Report: Brandon Knight Wanted $48 Million From Milwaukee

Feb 25, 2015; Denver, CO, USA; Phoenix Suns guard Brandon Knight (3) shoots the ball during the second half against the Denver Nuggets at Pepsi Center. The Suns won 110-96. Mandatory Credit: Chris Humphreys-USA TODAY Sports
Feb 25, 2015; Denver, CO, USA; Phoenix Suns guard Brandon Knight (3) shoots the ball during the second half against the Denver Nuggets at Pepsi Center. The Suns won 110-96. Mandatory Credit: Chris Humphreys-USA TODAY Sports /

The biggest piece of the roster for the Phoenix Suns to re-sign this summer is easily combo guard Brandon Knight. Though he struggled during his short time in Phoenix, particularly because of an ankle injury that limited him to 11 games, the front office is confident that Knight is the right long-term piece to pair with Eric Bledsoe in the backcourt.

Thanks to a report from Sean Deveney of the Sporting News last week, we have a better idea of what to expect when it comes to the Suns trying to re-sign their restricted free agent this summer:

"“In discussing an extension last year, the Bucks held the line on Knight at $9 million per year, where Knight wanted something in the range of four years and $48 million.”"

With the Milwaukee Bucks this year, Knight was one of the most improved players in the league and a borderline All-Star. He averaged 17.8 points, 5.4 assists, 4.3 rebounds and 1.6 steals per game while shooting 43.5 percent from the floor and 40.9 percent from three-point range.

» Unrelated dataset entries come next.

/-- A row of the frame buffer is composited at the end of pixel-transfer, from the registers and memories of that moment, the
winning sprite or the background through its palette; no other unit, and no other row, changes the frame buffer (62_ppu R407,
R430, R454). -/
def Obligations.RowIsCompositedAtTheEndOfPixelTransfer : Prop :=
  ∀ (s : State) (x y : Nat) (hx : x < 160) (hy : y < 144),
    let shade (p : Byte) (c : Colour) : Colour := p.extractLsb' (2 * c.toNat) 2
    (ppuTick s).ppu.framebuffer[y][x] =
      if s.ppu.mode = .pixelTransfer ∧ s.ppu.dot + 1 = 172 ∧ s.ppu.ly.toNat = y then
        (let bgc := bgColour s.ppu s.mem x y
         let back := if s.ppu.lcdc.getLsbD 0 then shade s.ppu.bgp bgc else 0
         match leftmost (opaqueAt s.mem (if s.ppu.lcdc.getLsbD 2 then 16 else 8) x y (selectSprites s.ppu s.mem y)) with
         | none => back
         | some w =>
           if w.1.attr.getLsbD 7 = true ∧ bgc ≠ 0 then back
           else shade (if w.1.attr.getLsbD 4 then s.ppu.obp1 else s.ppu.obp0) w.2)
      else s.ppu.framebuffer[y][x]

/-- The colour number of a background pixel outside the window, and of a window pixel, from the two bytes of its tile row; the
blank layers give 0 (62_ppu R450). -/
def Obligations.BackgroundPixelReadsItsTile : Prop :=
  ∀ (p : Ppu) (m : Memory) (x y : Nat), x < 160 → y < 144 →
    let window := p.lcdc.getLsbD 5 = true ∧ p.wy.toNat ≤ y ∧ p.wx.toNat ≤ x + 7
    let px := if window then x + 7 - p.wx.toNat else (x + p.scx.toNat) % 256
    let py := if window then y - p.wy.toNat else (y + p.scy.toNat) % 256
    let high := if window then p.lcdc.getLsbD 6 = true else p.lcdc.getLsbD 3 = true
    let map := if high then 0x9C00 else 0x9800
    let t := (m.read (map + 32 * (py / 8) + px / 8)).toNat
    let base := if p.lcdc.getLsbD 4 = true then 0x8000 + 16 * t else 0x8800 + 16 * ((t + 128) % 256)
    let lo := m.read (base + 2 * (py % 8))
    let hi := m.read (base + 2 * (py % 8) + 1)
    (bgColour p m x y).toNat =
      if p.lcdc.getLsbD 0 = true then 2 * (hi.getLsbD (7 - px % 8)).toNat + (lo.getLsbD (7 - px % 8)).toNat else 0

/-- A sprite is four bytes of OAM: Y, X, tile, attributes. The sprites of a row are the first ten entries in OAM order whose rows
reach it, none with sprites off; a selected sprite shows at `x` the colour number of its tile's pixel, flipped as its attributes
say, and nothing where it does not cover `x` or that number is 0; those that show keep their OAM order, and of them the one with
the smallest X wins, the first in OAM order among equals, and none when none shows. VRAM and OAM are read where the bus reads them
(62_ppu R409, R451 to R453; 20_memory R64). -/
def Obligations.SpritesAreSelectedInOamOrder : Prop :=
  (∀ (m : Memory) (i : Nat),
    oamEntry m i =
      { y := m.read (0xFE00 + 4 * i), x := m.read (0xFE00 + 4 * i + 1), tile := m.read (0xFE00 + 4 * i + 2)
        attr := m.read (0xFE00 + 4 * i + 3) }) ∧
  (∀ (s : State) (a : Word), 0x8000 ≤ a.toNat ∧ a.toNat < 0xA000 ∨ 0xFE00 ≤ a.toNat ∧ a.toNat < 0xFEA0 →
    busRead s a = s.mem.read a.toNat) ∧
  (∀ (p : Ppu) (m : Memory) (y : Nat),
    let on (e : Sprite) : Bool :=
      decide (e.y.toNat ≤ y + 16 ∧ y + 16 < e.y.toNat + if p.lcdc.getLsbD 2 then 16 else 8)
    selectSprites p m y =
      if p.lcdc.getLsbD 1 then (((List.range 40).map (oamEntry m)).filter on).take 10 else []) ∧
  (∀ (e : Sprite) (m : Memory) (h x y : Nat), h = 8 ∨ h = 16 → e.y.toNat ≤ y + 16 → y + 16 < e.y.toNat + h →
    let down := y + 16 - e.y.toNat
    let row := if e.attr.getLsbD 6 then h - 1 - down else down
    let right := x + 8 - e.x.toNat
    let place := if e.attr.getLsbD 5 then right else 7 - right
    let tile := if h = 16 then e.tile.toNat / 2 * 2 else e.tile.toNat
    let lo := m.read (0x8000 + 16 * tile + 2 * row)
    let hi := m.read (0x8000 + 16 * tile + 2 * row + 1)
    (e.colourAt m h x y).map BitVec.toNat =
      if e.x.toNat ≤ x + 8 ∧ x < e.x.toNat then some (2 * (hi.getLsbD place).toNat + (lo.getLsbD place).toNat) else none) ∧
  (∀ (m : Memory) (h x y : Nat) (l : List Sprite) (e : Sprite) (c : Colour),
    (e, c) ∈ opaqueAt m h x y l ↔ e ∈ l ∧ c ≠ 0 ∧ e.colourAt m h x y = some c) ∧
  (∀ (m : Memory) (h x y : Nat) (l : List Sprite),
    (opaqueAt m h x y l).map Prod.fst =
      l.filter fun e => decide (e.colourAt m h x y ≠ none ∧ e.colourAt m h x y ≠ some 0)) ∧
  leftmost [] = none ∧
  ∀ (l : List (Sprite × Colour)) (i : Nat) (w : Sprite × Colour), l[i]? = some w →
    (∀ j v, l[j]? = some v → w.1.x.toNat < v.1.x.toNat ∨ (w.1.x = v.1.x ∧ i ≤ j)) → leftmost l = some w

/-- LCDC bit 7, by the spec's own choice (92_eei_decisions D17): switching the LCD off puts the PPU at rest at line 0 in mode 0;
while off `PPU.step` does nothing; switching it on starts line 0 in mode 2; any other write to LCDC changes LCDC alone (62_ppu
R401, R433). -/
def Obligations.LcdSwitchesOffAndOn : Prop :=
  ∀ (s : State) (v : Byte) (n : Nat),
    let p := s.ppu
    busWrite s 0xFF40 v =
      { s with
        ppu :=
          if p.lcdc.getLsbD 7 = true ∧ v.getLsbD 7 = false then
            { p with lcdc := v, ly := 0, dot := 0, mode := .hBlank, statLine := false }
          else if p.lcdc.getLsbD 7 = false ∧ v.getLsbD 7 = true then { p with lcdc := v, mode := .oamSearch, dot := 0 }
          else { p with lcdc := v } } ∧
    (p.lcdc.getLsbD 7 = false → ppuStep n s = { s with frame := none })

/-! ## The joypad -/

/-- P1 reads the selected buttons, active low, below the stored select bits, which alone a write to it changes; a new button
value requests Joypad exactly when a selected line falls, ends the stopped state when any button goes down, and changes nothing
else (20_memory R80, R81). -/
def Obligations.JoypadLinesAndEvents : Prop :=
  ∀ (s : State) (now : Byte),
    let lines (b : Byte) : Byte :=
      (0x0F : Byte) &&& ~~~((if s.joypad.p1Select.getLsbD 0 then (0 : Byte) else b &&& 0x0F) |||
        (if s.joypad.p1Select.getLsbD 1 then (0 : Byte) else b >>> 4))
    let old := lines s.joypad.buttons
    let new := lines now
    busRead s 0xFF00 = (0xC0 : Byte) ||| s.joypad.p1Select.setWidth 8 <<< 4 ||| old ∧
    busWrite s 0xFF00 now = { s with joypad := { s.joypad with p1Select := now.extractLsb' 4 2 } } ∧
    pressButtons now s =
      { s with
        joypad := { s.joypad with buttons := now }
        irq := { s.irq with ifl := s.irq.ifl ||| (if old &&& ~~~new = 0 then 0 else 0b10000) }
        cpu := { s.cpu with stopped := s.cpu.stopped && decide (now &&& ~~~s.joypad.buttons = 0) } }

/-! ## Reset and the legal states -/

/-- The reset values, as the reset table gives them; the host's reset puts every element of CORE's state at its value and
leaves the cartridge as it is (70_reset_and_hazards R460, R461; 20_memory R85). -/
def Obligations.ResetValuesAreTheTable : Prop :=
  let s := State.reset
  (∀ u : State, (hostReset u).cart = u.cart ∧ (hostReset u).cpu = s.cpu ∧ (hostReset u).irq = s.irq ∧
    (hostReset u).timer = s.timer ∧ (hostReset u).ppu = s.ppu ∧ (hostReset u).joypad = s.joypad ∧
    (hostReset u).dma = s.dma ∧ (hostReset u).mem = s.mem) ∧
  s.cpu = { a := 0x01, f := 0xB0, b := 0x00, c := 0x13, d := 0x00, e := 0xD8, h := 0x01, l := 0x4D
            sp := 0xFFFE, pc := 0x0100, halted := false, stopped := false } ∧
  s.irq = { ie := 0x00, ifl := 0b00001, ime := false, imePending := false } ∧
  s.timer = { sysCounter := 0xABCC, tima := 0x00, tma := 0x00, tac := 0b000, reloadDelay := 0 } ∧
  (s.ppu.mode = .oamSearch ∧ s.ppu.ly = 0 ∧ s.ppu.dot = 0 ∧ s.ppu.lcdc = 0x91 ∧ s.ppu.statEnables = 0b0000 ∧
    s.ppu.scy = 0x00 ∧ s.ppu.scx = 0x00 ∧ s.ppu.lyc = 0x00 ∧ s.ppu.bgp = 0xFC ∧ s.ppu.obp0 = 0xFF ∧ s.ppu.obp1 = 0xFF ∧
    s.ppu.wy = 0x00 ∧ s.ppu.wx = 0x00 ∧ s.ppu.statLine = false ∧
    s.ppu.framebuffer = Vector.replicate 144 (Vector.replicate 160 0)) ∧
  s.joypad = { p1Select := 0b00, buttons := 0x00 } ∧ s.dma = 0xFF ∧
  (∀ n < 0x10000, (0x8000 ≤ n ∧ n < 0xA000 ∨ 0xC000 ≤ n ∧ n < 0xFEA0 ∨ 0xFF80 ≤ n) →
    busRead s (BitVec.ofNat 16 n) = 0x00) ∧
  ∀ n < 0x80, n ∉ ioDevices → busRead s (BitVec.ofNat 16 (0xFF00 + n)) = (ioTable.lookup n).getD 0xFF

/-- The state after reset is legal: F's low nibble, the memories' canonical form, the PPU's budgets, the reload window (10_state
R24, R34, R36; 62_ppu R433). -/
def Obligations.ResetStateIsLegal : Prop := Safety.Legal State.reset

/-- Every step from every legal state, whatever the host presses, leaves a legal state: F's low nibble is 0, the memories keep
their canonical form and list only storage, the PPU stays within its mode budgets and rests while off, the reload window stays
within 0 to 4 (10_state R24, R34, R36; 62_ppu R433). -/
def Obligations.EveryStepKeepsTheStateLegal : Prop :=
  ∀ s t : State, Safety.Legal s → step s = .next t → Safety.Legal t
end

Knight also averaged similar numbers with the Bucks in 2013-14, but he improved his efficiency, became a floor general under head coach Jason Kidd and his three-point shooting shot up by more than eight percent from the season before. He was arguably the best player on a Bucks team that was situated sixth in the Eastern Conference and because of all this, he boosted his leverage considerably for negotiations this summer.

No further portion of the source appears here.